Any ideas what could cause this?

[mgastegger]

Hm. Are you sure this is a problem of the batch size? Issues with the padding should in principle only happen, when the molecule size changes withing a batch. And the volume is computed based on the cell, which is never padded (since it is always 3x3). There could be a problem with the broadcasting somewhere, though. I will have a look. Otherwise I would check whether there are data points with all zeros unit cells. This could also cause the zero volume division.

[Dankomaister]

Double checked, and yes there is definitely something strange going on when I change the batch size. What I mean with padding is that the number of total images is not even divisible with the batch size. But also for the testing data I'm using the number of atoms in the images also changes.

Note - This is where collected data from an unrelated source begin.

-- ==== Sys2Proof/Laws/State.lean ====
section
/-! SUPPORT. What every named update of State does to every field: one lemma per field per update, so that no proof unfolds a record update. -/

namespace Sys2Proof.Machine

/-! ## succeed -/

@[simp] theorem State.succeed_lasterr (s : State) (r : Word) : (s.succeed r).lasterr = 0x00 := rfl
@[simp] theorem State.succeed_cfgFault (s : State) (r : Word) : (s.succeed r).cfgFault = s.cfgFault := rfl
@[simp] theorem State.succeed_adBusy (s : State) (r : Word) : (s.succeed r).adBusy = s.adBusy := rfl
@[simp] theorem State.succeed_errflags (s : State) (r : Word) : (s.succeed r).errflags = s.errflags := rfl
@[simp] theorem State.succeed_iflags (s : State) (r : Word) : (s.succeed r).iflags = s.iflags := rfl
@[simp] theorem State.succeed_ienable (s : State) (r : Word) : (s.succeed r).ienable = s.ienable := rfl
@[simp] theorem State.succeed_iprio (s : State) (r : Word) : (s.succeed r).iprio = s.iprio := rfl
@[simp] theorem State.succeed_gieh (s : State) (r : Word) : (s.succeed r).gieh = s.gieh := rfl
@[simp] theorem State.succeed_giel (s : State) (r : Word) : (s.succeed r).giel = s.giel := rfl
@[simp] theorem State.succeed_mode (s : State) (r : Word) : (s.succeed r).mode = s.mode := rfl
@[simp] theorem State.succeed_reload (s : State) (r : Word) : (s.succeed r).reload = s.reload := rfl
@[simp] theorem State.succeed_relw (s : State) (r : Word) : (s.succeed r).relw = s.relw := rfl
@[simp] theorem State.succeed_pr (s : State) (r : Word) : (s.succeed r).pr = s.pr := rfl
@[simp] theorem State.succeed_dch (s : State) (r : Word) : (s.succeed r).dch = s.dch := rfl
@[simp] theorem State.succeed_dcl (s : State) (r : Word) : (s.succeed r).dcl = s.dcl := rfl
@[simp] theorem State.succeed_pwps (s : State) (r : Word) : (s.succeed r).pwps = s.pwps := rfl
@[simp] theorem State.succeed_svang (s : State) (r : Word) : (s.succeed r).svang = s.svang := rfl
@[simp] theorem State.succeed_out (s : State) (r : Word) : (s.succeed r).out = s.out := rfl
@[simp] theorem State.succeed_btncnt (s : State) (r : Word) : (s.succeed r).btncnt = s.btncnt := rfl
@[simp] theorem State.succeed_tmrcnt (s : State) (r : Word) : (s.succeed r).tmrcnt = s.tmrcnt := rfl
@[simp] theorem State.succeed_dbncfg (s : State) (r : Word) : (s.succeed r).dbncfg = s.dbncfg := rfl
@[simp] theorem State.succeed_dbncnt (s : State) (r : Word) : (s.succeed r).dbncnt = s.dbncnt := rfl
@[simp] theorem State.succeed_armed (s : State) (r : Word) : (s.succeed r).armed = s.armed := rfl
@[simp] theorem State.succeed_sflast (s : State) (r : Word) : (s.succeed r).sflast = s.sflast := rfl
@[simp] theorem State.succeed_sfsmooth (s : State) (r : Word) : (s.succeed r).sfsmooth = s.sfsmooth := rfl
@[simp] theorem State.succeed_inc (s : State) (r : Word) : (s.succeed r).inc = s.inc := rfl
@[simp] theorem State.succeed_zone (s : State) (r : Word) : (s.succeed r).zone = s.zone := rfl
@[simp] theorem State.succeed_zcnt (s : State) (r : Word) : (s.succeed r).zcnt = s.zcnt := rfl
@[simp] theorem State.succeed_blink (s : State) (r : Word) : (s.succeed r).blink = s.blink := rfl
@[simp] theorem State.succeed_mstate (s : State) (r : Word) : (s.succeed r).mstate = s.mstate := rfl
@[simp] theorem State.succeed_len (s : State) (r : Word) : (s.succeed r).len = s.len := rfl
@[simp] theorem State.succeed_lastch (s : State) (r : Word) : (s.succeed r).lastch = s.lastch := rfl
@[simp] theorem State.succeed_linecnt (s : State) (r : Word) : (s.succeed r).linecnt = s.linecnt := rfl
@[simp] theorem State.succeed_rxbyte (s : State) (r : Word) : (s.succeed r).rxbyte = s.rxbyte := rfl
@[simp] theorem State.succeed_rxoerr (s : State) (r : Word) : (s.succeed r).rxoerr = s.rxoerr := rfl
@[simp] theorem State.succeed_rxferr (s : State) (r : Word) : (s.succeed r).rxferr = s.rxferr := rfl
@[simp] theorem State.succeed_adcdata (s : State) (r : Word) : (s.succeed r).adcdata = s.adcdata := rfl
@[simp] theorem State.succeed_rxrstcnt (s : State) (r : Word) : (s.succeed r).rxrstcnt = s.rxrstcnt := rfl
@[simp] theorem State.succeed_lbuf (s : State) (r : Word) : (s.succeed r).lbuf = s.lbuf := rfl
@[simp] theorem State.succeed_stack (s : State) (r : Word) : (s.succeed r).stack = s.stack := rfl
@[simp] theorem State.succeed_rxWaits (s : State) (r : Word) : (s.succeed r).rxWaits = s.rxWaits := rfl
@[simp] theorem State.succeed_txq (s : State) (r : Word) : (s.succeed r).txq = s.txq := rfl
@[simp] theorem State.succeed_tmrload (s : State) (r : Word) : (s.succeed r).tmrload = s.tmrload := rfl
@[simp] theorem State.succeed_press (s : State) (r : Word) : (s.succeed r).press = s.press := rfl
@[simp] theorem State.succeed_lines (s : State) (r : Word) : (s.succeed r).lines = s.lines := rfl
@[simp] theorem State.succeed_rxtoggle (s : State) (r : Word) : (s.succeed r).rxtoggle = s.rxtoggle := rfl
@[simp] theorem State.succeed_txout (s : State) (r : Word) : (s.succeed r).txout = s.txout := rfl
@[simp] theorem State.succeed_resp (s : State) (r : Word) : (s.succeed r).resp = some { status := 0x00, result := r } := rfl
@[simp] theorem State.succeed_params (s : State) (r : Word) : (s.succeed r).params = s.params := rfl
@[simp] theorem State.succeed_cmdPort (s : State) (r : Word) : (s.succeed r).cmdPort = s.cmdPort := rfl
@[simp] theorem State.succeed_evtPort (s : State) (r : Word) : (s.succeed r).evtPort = s.evtPort := rfl
@[simp] theorem State.succeed_turns (s : State) (r : Word) : (s.succeed r).turns = s.turns := rfl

Let me see if i can make an MWE and upload here.

[Dankomaister]

MWE_stress_bug.zip Ok, check if this MWE works!

Now when I think about it, I also had some problem when training, where the loss function (which includes the stress) became inf for certain batch sizes. This I solved by setting drop_last=True in the AtomsLoader however this is not an ideal solution when evaluating against testing data :)

[mgastegger]

Thank you very much for the example, it helped nailing down the issue. There was a problem with the computation of the volume when the stress tensor was evaluated. It should work now.

[Dankomaister]

Great happy to help! schnetpack keeps getting better and better.